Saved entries
* * * * *
-- ==== Sys2Proof/Machine/Turns.lean ====
section
/-! DEFINITION. One turn of the machine: the block takes the descriptor on offer or goes on with the command in progress
(spec/60_exceptions.md R112, R114, R117, R118), or the host makes its move (spec/70_reset_and_hazards.md R141). -/

namespace Sys2Proof.Machine

/-- The command in progress, read back from the latches (R10): BUSY means it was accepted and has not completed. -/
def runningInstr (blk : Block) : Option Instr :=
  if blk.op = opCrc32 then some (.crc32 blk.a blk.b)
  else if blk.op = opFrame then some (.frame blk.a blk.b)
  else if blk.op = opPack then some (.pack blk.a blk.b blk.depth)
  else none

/-- The block in IDLE: `S-ACCEPT` or `S-ACCEPT-FAULT` on the descriptor on offer; nothing to do without one (R112,
R114). -/
def offerTurn (s : State) : Host.Outcome State Fault Refusal :=
  match s.offer with
  | none => .next s
  | some d =>
    match decode d with
    | .error c => refuseOffer s c
    | .ok i => exec i s

/-- The block in BUSY: the next step of the command in progress. -/
def busyTurn (s : State) : Host.Outcome State Fault Refusal :=
  match runningInstr s.block with
  | none => .fault .noCommandLatched
  | some i => exec i s

/-- The block's turn. In FAULT no block step is enabled (R118). -/
def blockTurn (s : State) : Host.Outcome State Fault Refusal :=
  match s.block.st with
  | .idle => offerTurn s
  | .busy => busyTurn s
  | .fault => .next s

/-- One step of the machine: the scheduled turn. A host move that is not enabled waits, and the block moves instead; when
no turn is scheduled the block moves (log entry 1). -/
def turn (s : State) : Host.Outcome State Fault Refusal :=
  match s.schedule with
  | [] => blockTurn s
  | .block :: rest => blockTurn { s with schedule := rest }
  | .host m :: rest =>
    if hostEnabled m s then .next (hostMove m { s with schedule := rest }) else blockTurn s

/-- The machine with the descriptor `d` on offer and the block IDLE and next to move, so that the next step takes `d`
(log entry 10). -/
def placeOffer (s : State) (d : Descriptor) : State :=
  { s with
    block := { s.block with st := .idle, cause := 0 }
    offer := some d
    schedule := .block :: s.schedule }

end Sys2Proof.Machine
end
* * * * *
WHAT YOU WILL DO: Would you return all of the data exactly as it stands above?

RESULT OF THE EXERCISE:
-- ==== Sys2Proof/Machine/Turns.lean ====
section
/-! DEFINITION. One turn of the machine: the block takes the descriptor on offer or goes on with the command in progress
(spec/60_exceptions.md R112, R114, R117, R118), or the host makes its move (spec/70_reset_and_hazards.md R141). -/

namespace Sys2Proof.Machine

/-- The command in progress, read back from the latches (R10): BUSY means it was accepted and has not completed. -/
def runningInstr (blk : Block) : Option Instr :=
  if blk.op = opCrc32 then some (.crc32 blk.a blk.b)
  else if blk.op = opFrame then some (.frame blk.a blk.b)
  else if blk.op = opPack then some (.pack blk.a blk.b blk.depth)
  else none

/-- The block in IDLE: `S-ACCEPT` or `S-ACCEPT-FAULT` on the descriptor on offer; nothing to do without one (R112,
R114). -/
def offerTurn (s : State) : Host.Outcome State Fault Refusal :=
  match s.offer with
  | none => .next s
  | some d =>
    match decode d with
    | .error c => refuseOffer s c
    | .ok i => exec i s

/-- The block in BUSY: the next step of the command in progress. -/
def busyTurn (s : State) : Host.Outcome State Fault Refusal :=
  match runningInstr s.block with
  | none => .fault .noCommandLatched
  | some i => exec i s

/-- The block's turn. In FAULT no block step is enabled (R118). -/
def blockTurn (s : State) : Host.Outcome State Fault Refusal :=
  match s.block.st with
  | .idle => offerTurn s
  | .busy => busyTurn s
  | .fault => .next s

/-- One step of the machine: the scheduled turn. A host move that is not enabled waits, and the block moves instead; when
no turn is scheduled the block moves (log entry 1). -/
def turn (s : State) : Host.Outcome State Fault Refusal :=
  match s.schedule with
  | [] => blockTurn s
  | .block :: rest => blockTurn { s with schedule := rest }
  | .host m :: rest =>
    if hostEnabled m s then .next (hostMove m { s with schedule := rest }) else blockTurn s

/-- The machine with the descriptor `d` on offer and the block IDLE and next to move, so that the next step takes `d`
(log entry 10). -/
def placeOffer (s : State) (d : Descriptor) : State :=
  { s with
    block := { s.block with st := .idle, cause := 0 }
    offer := some d
    schedule := .block :: s.schedule }

end Sys2Proof.Machine
end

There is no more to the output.